According to the press release, this one sounds a lot like Taubes' Good Calories, Bad Calories.....
In making her argument, Leas offers some startling facts. For example:
- Overweight people live longer than those in the so-called “healthy” range of the BMI scale.
- No one has ever shown a correlation between egg consumption and cardiovascular disease.
- Doctors often prescribe statin drugs when our cholesterol level reaches 240, even though this is actually within the normal range.
- A porterhouse steak contains more unsaturated fat than saturated fat.
- Today Americans consume 15 percent less fat than we did in 1970, yet overall we are 20 percent fatter.
Leas points to a number of studies that offer convincing evidence that the over-consumption of carbohydrates and the past proliferation of synthetic transfat—a truly dangerous fat—are actually to blame for the obesity and heart disease epidemics.

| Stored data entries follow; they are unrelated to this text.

-- ==== Sys2Proof/Machine/Xts.lean ====
section
/-! DEFINITION. The XTS mode controller (R220-R232): the GF(2^128) doubler, the tweaks, one sub-block, and the
commands XTS_INIT, XTS_PROCESS. -/

namespace Sys2Proof.Machine

/-- A tweak as a 128-bit value, two little-endian halves, bytes 0-7 the low half (R220). -/
def tweakValue (t : Block) : BitVec 128 := (le64 (t.toList.drop 8) ++ le64 t.toList : BitVec (64 + 64))

/-- The 16 bytes of a 128-bit tweak value (R220). -/
def tweakBytes (v : BitVec 128) : Block := toVec 16 (le64Bytes (v.extractLsb' 0 64) ++ le64Bytes (v.extractLsb' 64 64))

/-- The doubler on the 128-bit value: shift left, and 135 into the low half if bit 127 falls out (R220). -/
def doubleValue (v : BitVec 128) : BitVec 128 := if v.getLsbD 127 then (v <<< 1) ^^^ 135 else v <<< 1

/-- `double(T)` (R220). -/
def double (t : Block) : Block := tweakBytes (doubleValue (tweakValue t))

/-- `double^j(T)` (R220). -/
def doubleIter : Nat → Block → Block
  | 0, t => t
  | j + 1, t => double (doubleIter j t)

/-- What the tweak cipher encrypts for data unit `u`: the unit number little-endian, then 8 zero bytes (R221). -/
def unitBlock (u : DWord) : Block := toVec 16 (le64Bytes u ++ zeros 8)

/-- `tweak(u, j)` under slot 1's key: always encrypted, whatever slot 1's mode (R221; "cipher2 always runs in encrypt
mode"), by the functions of slot 1's algorithm. -/
def State.tweak (s : State) (u : DWord) (j : Nat) : Block :=
  doubleIter j ((cipherCore s.config.ciphers s.slot1.alg).enc s.slot1.key (unitBlock u))

/-- `xts_block(P, u, j)` (R222). -/
def State.xtsBlock (s : State) (p : Block) (u : DWord) (j : Nat) : Block :=
  xorBlock (s.slot0.cipher s.config.ciphers (xorBlock p (s.tweak u j))) (s.tweak u j)

/-- The data unit of global sub-block `g`, counted from sub-block 0 of unit `u0`, mod 2^64 (R224, R228). -/
def unitOf (u0 : DWord) (g : Nat) : DWord := u0 + BitVec.ofNat 64 (g / 32)

/-- The loop of R224: `n` sub-blocks in place, the first at address `a` with global index `g`. The ciphers are those
of `s`, which no sub-block changes. -/
def xtsRun (s : State) (u0 : DWord) : Nat → Nat → Nat → Memory → Memory
  | 0, _, _, m => m
  | n + 1, g, a, m =>
    let p := toVec 16 (m.read a 16)
    xtsRun s u0 n (g + 1) (a + 16) (m.write a (s.xtsBlock p (unitOf u0 g) (g % 32)).toList)

/-- What the scratch holds after `n` sub-blocks from index `g`: the last tweak (R229). -/
def xtsScratch (s : State) (u0 : DWord) (g n : Nat) (old : Scratch) : Scratch :=
  if n = 0 then old
  else
    let last := g + n - 1
    let t := s.tweak (unitOf u0 last) (last % 32)
    { old with tweak := t.toList, doubler := tweakValue t }

/-- XTS_INIT (R223). -/
def execXtsInit (s : State) : Host.Outcome State Fault Refusal :=
  if !(s.slot0.loaded && s.slot1.loaded) then raiseError .xtsMismatch s
  else if s.slot0.alg != s.slot1.alg then raiseError .xtsMismatch s
  else if cipherBlockSize s.config.ciphers s.slot0.alg != 16 || cipherBlockSize s.config.ciphers s.slot1.alg != 16 then raiseError .xtsMismatch s
  else complete .ok { s with xtsBound := true }

/-- XTS_PROCESS (R224): ARG0 = addr, ARG1 = len, ARG3 and ARG2 = start data unit, ARG4 = start block. -/
def execXtsProcess (s : State) : Host.Outcome State Fault Refusal :=
  if !s.xtsBound then raiseError .xtsNotReady s
  else if arg s 4 > 31 then raiseError .badArg s
  else if arg s 1 % 16 != 0 then raiseError .badLength s
  else if !inRange s.config.bufSize (arg s 0) (arg s 1) then raiseError .badRange s
  else
    let n := arg s 1 / 16
    let g := arg s 4 + n
    let un := unitOf (startUnit s) g
    complete .ok { s with
      buf := xtsRun s (startUnit s) n (arg s 4) (arg s 0) s.buf
      result0 := un.extractLsb' 0 32
      result1 := un.extractLsb' 32 32
      result2 := BitVec.ofNat 32 (g % 32)
      scratch := xtsScratch s (startUnit s) (arg s 4) n s.scratch }

end Sys2Proof.Machine
end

Throughout the book, Leas explains the science behind fats in a manner that the layperson can easily comprehend. She also explains the terminology often used in fat discussions that most people do not really understand, such as triglycerides, polyunsaturated, omega-3, and transfat, allowing everyone to truly know what is in their foods so that they can make informed health decisions. Nina Planck, author of REAL FOOD: WHAT TO EAT AND WHY, sees the importance of this, “Americans are terrified of fat, doctors tell myths about fat, and journalists repeat them. Butter is good for you and corn oil isn’t. Don’t be the last one to know why: read this book.”